Obama's Views on Economy, Voting Not Grounded in Common Sense

Readers Respond to Specific Passages from Obama's Address

Yahoo Contributor Network

Yahoo News asked readers and contributors to briefly respond to passages from Barack Obama's State of the Union address. Here's one reaction.

Obama on the economy: "A year and a half ago, I put forward an American Jobs Act that independent economists said would create more than one million new jobs. I thank the last Congress for passing some of that agenda, and I urge this Congress to pass the rest. … Our first priority is making America a magnet for new jobs and manufacturing."

My response: Providing for American jobs is an excellent and admirable idea. When American companies and small-business employers are saddled with so many tax regulations and health care requirements that they have to make an economic decision to close or move manufacturing to overseas locations, those good intentions are negated.

With the additional tax burdens and regulations put in place for the 2013 tax year, this taxpayer (and small-business owner) sees a potential net loss in American jobs. There has to be a better approach that does not involve additional government influence in our pockets and our lives.

Obama on voting: "We must all do our part to make sure our God-given rights are protected here at home. That includes our most fundamental right as citizens: the right to vote. When any Americans - no matter where they live or what their party - are denied that right simply because they can't wait for five, six, seven hours just to cast their ballot, we are betraying our ideals. That's why, tonight, I'm announcing a non-partisan commission to improve the voting experience in America."

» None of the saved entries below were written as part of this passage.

@[simp] theorem withdraw_clk (s : State) (r : Nat) : (withdraw s r).clk = s.clk := (rfl)
@[simp] theorem withdraw_agenda (s : State) (r : Nat) : (withdraw s r).agenda = s.agenda := (rfl)
@[simp] theorem withdraw_mem (s : State) (r : Nat) : (withdraw s r).mem = s.mem := (rfl)
@[simp] theorem withdraw_regs (s : State) (r : Nat) : (withdraw s r).regs = s.regs := (rfl)
@[simp] theorem withdraw_lines (s : State) (r : Nat) : (withdraw s r).lines = s.lines := (rfl)
@[simp] theorem withdraw_join (s : State) (r : Nat) : (withdraw s r).join = s.join := (rfl)
@[simp] theorem withdraw_iss (s : State) (r : Nat) : (withdraw s r).iss = s.iss := (rfl)
@[simp] theorem withdraw_hub (s : State) (r : Nat) : (withdraw s r).hub = s.hub := (rfl)

@[simp] theorem closeRow_clk (s : State) (r : Nat) : (closeRow s r).clk = s.clk := by simp [closeRow]
@[simp] theorem closeRow_agenda (s : State) (r : Nat) : (closeRow s r).agenda = s.agenda := by simp [closeRow]
@[simp] theorem closeRow_mem (s : State) (r : Nat) : (closeRow s r).mem = s.mem := by simp [closeRow]
@[simp] theorem closeRow_regs (s : State) (r : Nat) : (closeRow s r).regs = s.regs := by simp [closeRow]
@[simp] theorem closeRow_lines (s : State) (r : Nat) : (closeRow s r).lines = s.lines := by simp [closeRow]
@[simp] theorem closeRow_join (s : State) (r : Nat) : (closeRow s r).join = s.join := by simp [closeRow]
@[simp] theorem closeRow_iss (s : State) (r : Nat) : (closeRow s r).iss = s.iss := by simp [closeRow]
@[simp] theorem closeRow_hub (s : State) (r : Nat) : (closeRow s r).hub = s.hub := by simp [closeRow]

@[simp] theorem resetCount_clk (s : State) (r : Nat) : (resetCount s r).clk = s.clk := (rfl)
@[simp] theorem resetCount_agenda (s : State) (r : Nat) : (resetCount s r).agenda = s.agenda := (rfl)
@[simp] theorem resetCount_mem (s : State) (r : Nat) : (resetCount s r).mem = s.mem := (rfl)
@[simp] theorem resetCount_regs (s : State) (r : Nat) : (resetCount s r).regs = s.regs := (rfl)
@[simp] theorem resetCount_ms (s : State) (r : Nat) : (resetCount s r).ms = s.ms := (rfl)
@[simp] theorem resetCount_msg (s : State) (r : Nat) : (resetCount s r).msg = s.msg := (rfl)
@[simp] theorem resetCount_eng (s : State) (r : Nat) : (resetCount s r).eng = s.eng := (rfl)
@[simp] theorem resetCount_lines (s : State) (r : Nat) : (resetCount s r).lines = s.lines := (rfl)
@[simp] theorem resetCount_join (s : State) (r : Nat) : (resetCount s r).join = s.join := (rfl)
@[simp] theorem resetCount_iss (s : State) (r : Nat) : (resetCount s r).iss = s.iss := (rfl)
@[simp] theorem resetCount_hub (s : State) (r : Nat) : (resetCount s r).hub = s.hub := (rfl)

@[simp] theorem hostNote_clk (s : State) (p e k : Nat) (ws : List Nat) : (hostNote s p e k ws).clk = s.clk := (rfl)
@[simp] theorem hostNote_agenda (s : State) (p e k : Nat) (ws : List Nat) : (hostNote s p e k ws).agenda = s.agenda := (rfl)
@[simp] theorem hostNote_mem (s : State) (p e k : Nat) (ws : List Nat) : (hostNote s p e k ws).mem = s.mem := (rfl)
@[simp] theorem hostNote_regs (s : State) (p e k : Nat) (ws : List Nat) : (hostNote s p e k ws).regs = s.regs := (rfl)
@[simp] theorem hostNote_rows (s : State) (p e k : Nat) (ws : List Nat) : (hostNote s p e k ws).rows = s.rows := (rfl)
@[simp] theorem hostNote_ms (s : State) (p e k : Nat) (ws : List Nat) : (hostNote s p e k ws).ms = s.ms := (rfl)
@[simp] theorem hostNote_msg (s : State) (p e k : Nat) (ws : List Nat) : (hostNote s p e k ws).msg = s.msg := (rfl)
@[simp] theorem hostNote_eng (s : State) (p e k : Nat) (ws : List Nat) : (hostNote s p e k ws).eng = s.eng := (rfl)
@[simp] theorem hostNote_lines (s : State) (p e k : Nat) (ws : List Nat) : (hostNote s p e k ws).lines = s.lines := (rfl)
@[simp] theorem hostNote_join (s : State) (p e k : Nat) (ws : List Nat) : (hostNote s p e k ws).join = s.join := (rfl)
@[simp] theorem hostNote_iss (s : State) (p e k : Nat) (ws : List Nat) : (hostNote s p e k ws).iss = s.iss := (rfl)

@[simp] theorem logBox_clk (s : State) (k pl p c d : Nat) : (logBox s k pl p c d).clk = s.clk := (rfl)
@[simp] theorem logBox_agenda (s : State) (k pl p c d : Nat) : (logBox s k pl p c d).agenda = s.agenda := (rfl)
@[simp] theorem logBox_mem (s : State) (k pl p c d : Nat) : (logBox s k pl p c d).mem = s.mem := (rfl)
@[simp] theorem logBox_regs (s : State) (k pl p c d : Nat) : (logBox s k pl p c d).regs = s.regs := (rfl)
@[simp] theorem logBox_rows (s : State) (k pl p c d : Nat) : (logBox s k pl p c d).rows = s.rows := (rfl)
@[simp] theorem logBox_ms (s : State) (k pl p c d : Nat) : (logBox s k pl p c d).ms = s.ms := (rfl)
@[simp] theorem logBox_msg (s : State) (k pl p c d : Nat) : (logBox s k pl p c d).msg = s.msg := (rfl)
@[simp] theorem logBox_eng (s : State) (k pl p c d : Nat) : (logBox s k pl p c d).eng = s.eng := (rfl)
@[simp] theorem logBox_lines (s : State) (k pl p c d : Nat) : (logBox s k pl p c d).lines = s.lines := (rfl)
@[simp] theorem logBox_join (s : State) (k pl p c d : Nat) : (logBox s k pl p c d).join = s.join := (rfl)
@[simp] theorem logBox_iss (s : State) (k pl p c d : Nat) : (logBox s k pl p c d).iss = s.iss := (rfl)

@[simp] theorem sendPacket_clk (s : State) (p : Nat) (q : Bool) (e k : Nat) (ws : List Nat) : (sendPacket s p q e k ws).clk = s.clk := (rfl)
@[simp] theorem sendPacket_agenda (s : State) (p : Nat) (q : Bool) (e k : Nat) (ws : List Nat) : (sendPacket s p q e k ws).agenda = s.agenda := (rfl)
@[simp] theorem sendPacket_mem (s : State) (p : Nat) (q : Bool) (e k : Nat) (ws : List Nat) : (sendPacket s p q e k ws).mem = s.mem := (rfl)
@[simp] theorem sendPacket_rows (s : State) (p : Nat) (q : Bool) (e k : Nat) (ws : List Nat) : (sendPacket s p q e k ws).rows = s.rows := (rfl)
@[simp] theorem sendPacket_lines (s : State) (p : Nat) (q : Bool) (e k : Nat) (ws : List Nat) : (sendPacket s p q e k ws).lines = s.lines := (rfl)
@[simp] theorem sendPacket_ms (s : State) (p : Nat) (q : Bool) (e k : Nat) (ws : List Nat) : (sendPacket s p q e k ws).ms = s.ms := (rfl)
@[simp] theorem sendPacket_msg (s : State) (p : Nat) (q : Bool) (e k : Nat) (ws : List Nat) : (sendPacket s p q e k ws).msg = s.msg := (rfl)
@[simp] theorem sendPacket_eng (s : State) (p : Nat) (q : Bool) (e k : Nat) (ws : List Nat) : (sendPacket s p q e k ws).eng = s.eng := (rfl)
@[simp] theorem sendPacket_join (s : State) (p : Nat) (q : Bool) (e k : Nat) (ws : List Nat) : (sendPacket s p q e k ws).join = s.join := (rfl)
@[simp] theorem sendPacket_iss (s : State) (p : Nat) (q : Bool) (e k : Nat) (ws : List Nat) : (sendPacket s p q e k ws).iss = s.iss := (rfl)

@[simp] theorem toManagement_clk (s : State) (p : Nat) (ws : List Word) : (toManagement s p ws).clk = s.clk := by simp [toManagement]
@[simp] theorem toManagement_agenda (s : State) (p : Nat) (ws : List Word) : (toManagement s p ws).agenda = s.agenda := by simp [toManagement]
@[simp] theorem toManagement_mem (s : State) (p : Nat) (ws : List Word) : (toManagement s p ws).mem = s.mem := by simp [toManagement]
@[simp] theorem toManagement_rows (s : State) (p : Nat) (ws : List Word) : (toManagement s p ws).rows = s.rows := by simp [toManagement]
@[simp] theorem toManagement_lines (s : State) (p : Nat) (ws : List Word) : (toManagement s p ws).lines = s.lines := by simp [toManagement]
@[simp] theorem toManagement_ms (s : State) (p : Nat) (ws : List Word) : (toManagement s p ws).ms = s.ms := by simp [toManagement]
@[simp] theorem toManagement_msg (s : State) (p : Nat) (ws : List Word) : (toManagement s p ws).msg = s.msg := by simp [toManagement]
@[simp] theorem toManagement_eng (s : State) (p : Nat) (ws : List Word) : (toManagement s p ws).eng = s.eng := by simp [toManagement]
@[simp] theorem toManagement_join (s : State) (p : Nat) (ws : List Word) : (toManagement s p ws).join = s.join := by simp [toManagement]
@[simp] theorem toManagement_iss (s : State) (p : Nat) (ws : List Word) : (toManagement s p ws).iss = s.iss := by simp [toManagement]
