/-- Phases: a bad operand; views that stand above the phase, and views that do not; an own scope that holds and one that does not. -/
theorem wit_phases : let s := row [(S 4, 0x1F1F0000), (S 5, 2 ^ 32)]
    let u := { s with ms := { s.ms with views := [(scopeKey 0 0 0, ⟨none, none, none⟩)] } }
    let v := row [(0x20, 2 ^ 36)]
    scopeOperand s 1 (getS s 1 5) = .error ⟨6, 1, 2 ^ 32, 0⟩ ∧ scopeOperand s 1 (getS s 1 4) = .ok 0 ∧ scopeOperand u 1 (getS u 1 4) = .ok 0 ∧
    (¬ (getF s 1 fValid = 1 ∧ getF s 1 Machine.fMajor = 0xA0) ∧ mayRaise s 1 (getF s 1 fPhase) = true ∧ mayRaise u 1 (getF u 1 fPhase) = true ∧ BlockApart s 1 ∧
      getF s 1 fPend = 0 ∧ ctxActive s 1 = true) ∧
    (rowView u 1 0 = ⟨none, none, none⟩ ∧ (rowView s 1 0).lb = some (getF s 1 fPhase)) ∧ (ownScope s 1 = (0, true)) ∧ (ownScope v 1).2 = false := by
  simp -zeta only [okIs_iff, errIs_iff]
  unfold BlockApart
  decide +kernel

/-- Fences, DryStores: nothing outstanding; an unanswered access and a wet entry in the whole rectangle; no FENCEX outstanding. -/
theorem wit_fences : let s := segRow [(S 4, 0x1F1F0000)]
    let q : Req := { row := 1, part := 0, ctx := 0, priv := false, ex := 0, elems := [{ addr := 0x5000 }] }
    let u := { s with ms := { s.ms with reqs := [(0, q)] } }
    let w : Wet := { id := 0, row := 1, tag := 0, pos := 0, line := 0x140, bytes := [(0, 5)], part := 0, ctx := 0, ex := 0, stage := 1 }
    let x := { s with ms := { s.ms with wet := [w] } }
    scopeOperand s 1 (getS s 1 4) = .ok 0 ∧ (∀ w ∈ s.ms.wet, w.row ≠ 1) ∧ (∀ e ∈ s.ms.reqs, e.2.row ≠ 1) ∧ (fencexOpen s 1).length < 8 ∧
    (scopeOperand x 1 (getS x 1 4) = .ok 0 ∧ w ∈ x.ms.wet ∧ w.row = 1 ∧ w.id < x.clk.ids ∧ w.stage < 2 ∧
      homeIn (w.line * 64) ((scopeRect x (partOf x 1) 0).getD wholeRect) = true) ∧
    scopeOperand u 1 (getS u 1 4) = .ok 0 ∧
    (∃ e ∈ u.ms.reqs, e.2.row = 1 ∧ e.1 < u.clk.ids ∧ e.2.path = .T ∧ ∃ x ∈ e.2.elems, homeIn x.addr ((scopeRect u 0 0).getD wholeRect) = true) ∧
    (isOpen s 1 = true ∧ OwnSpan s rowSeg 0x700 8 8 true ∧ 0x100 ≤ rowSeg.base + (0x700 : Int).toNat ∧ 0x700 ≤ rowSeg.base + (0x700 : Int).toNat) := by
  simp -zeta only [okIs_iff]
  unfold OwnSpan
  decide +kernel

/-- CommandTable: every state of the table, every command; a wait without bound. -/
theorem wit_commandTable : let m : CmdMsg := ⟨1, false, 0, 0, 9⟩
    (∀ c < 9, 1 ≤ c → let s := row [(8, c)]
      isThread s m.row = true ∧ getF s m.row fCode = c ∧ getF s m.row fPend = 0 ∧ getF s m.row fRegion = 0 ∧ s.rows.stepping = [] ∧
      tabGet s.rows.budgetStops m.row = none ∧ ctxLive s (partOf s m.row) 0 = true ∧ m.rsv = 0 ∧ m.arg = 0 ∧ m.arg.toNat < 64) ∧
    (tabGet ({ row [(8, 4)] with rows := { (row []).rows with waits := [(1, ⟨3, false, .note, 0, .finish⟩)] } } : State).rows.waits 1).map Wait.bounded =
      some false := by decide +kernel

/-- CommandsTurnedAway: a command pending; reserved bits; a bad argument; a chain that is malformed, in the states that need it. -/
theorem wit_commandsTurnedAway : let bad := fun (c : Nat) => withMem (row [(8, c), (0x58, 2 ^ 23)]) [(0x88, 2 ^ 29)]
    (isThread (row [(8, 0x13)]) 1 = true ∧ getF (row [(8, 0x13)]) 1 fPend = 1) ∧ ((1 : BitVec 16) ≠ 0 ∧ (1 : BitVec 8) ≠ 0 ∧ 64 ≤ (64 : BitVec 8).toNat) ∧
    (∀ p ∈ [(1, 1), (3, 1), (3, 5), (3, 6), (3, 7), (4, 6), (4, 7), (6, 6), (6, 7), (7, 1), (7, 5), (8, 2)],
      isThread (bad p.2) 1 = true ∧ getF (bad p.2) 1 fPend = 0 ∧ chainOf (bad p.2) 1 = none ∧ codeOf (bad p.2) 1 = p.2) := by decide +kernel

/-- CommandsLand: a pending STOP, REDIRECT and KILL. -/
theorem wit_commandsLand : ∀ k ∈ [2, 3, 5], let s := row [(0, k), (8, 0x13)]
    isOpen s 1 = true ∧ getF s 1 fPend = 1 ∧ getF s 1 fRegion = 0 ∧ s.rows.stepping.contains 1 = false ∧ (∀ h ∈ s.rows.stepHeld, h.1 ≠ 1) ∧
    tabGet s.rows.budgetStops 1 = none ∧ tabGet s.rows.hashFault 1 = none ∧ getF s 1 fCmdCode = k := by decide +kernel
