-- ==== Sys2Proof/Machine/Step.lean ====
section
/-! DEFINITION. The step of the machine. -/

namespace Sys2Proof.Machine

/-- One step: the next action of the agenda, whole, in one total order (20_memory.md R68; log 5). -/
def step (s : State) : Host.Outcome State Fault Refusal := takeAction s

/-- The state whose next step runs the operation of a table word (the host's probe; log 5). -/
def State.withFetchWord (s : State) (nbits w : Nat) : State := scheduleWord s nbits w

end Sys2Proof.Machine
end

My response: Without some sort of identification system in place, we are inviting voter fraud. In smaller rural districts, you will find that the poll workers know many of the people and family members who vote. This is impossible in larger districts with hundreds of thousands, maybe even millions, of voters. Someone could pick a few names out of the phone book and vote multiple times in the same location by providing a different name and address to a different poll worker each time. My right to vote is important; and I want to make sure that nobody is able to impersonate me and take away that right.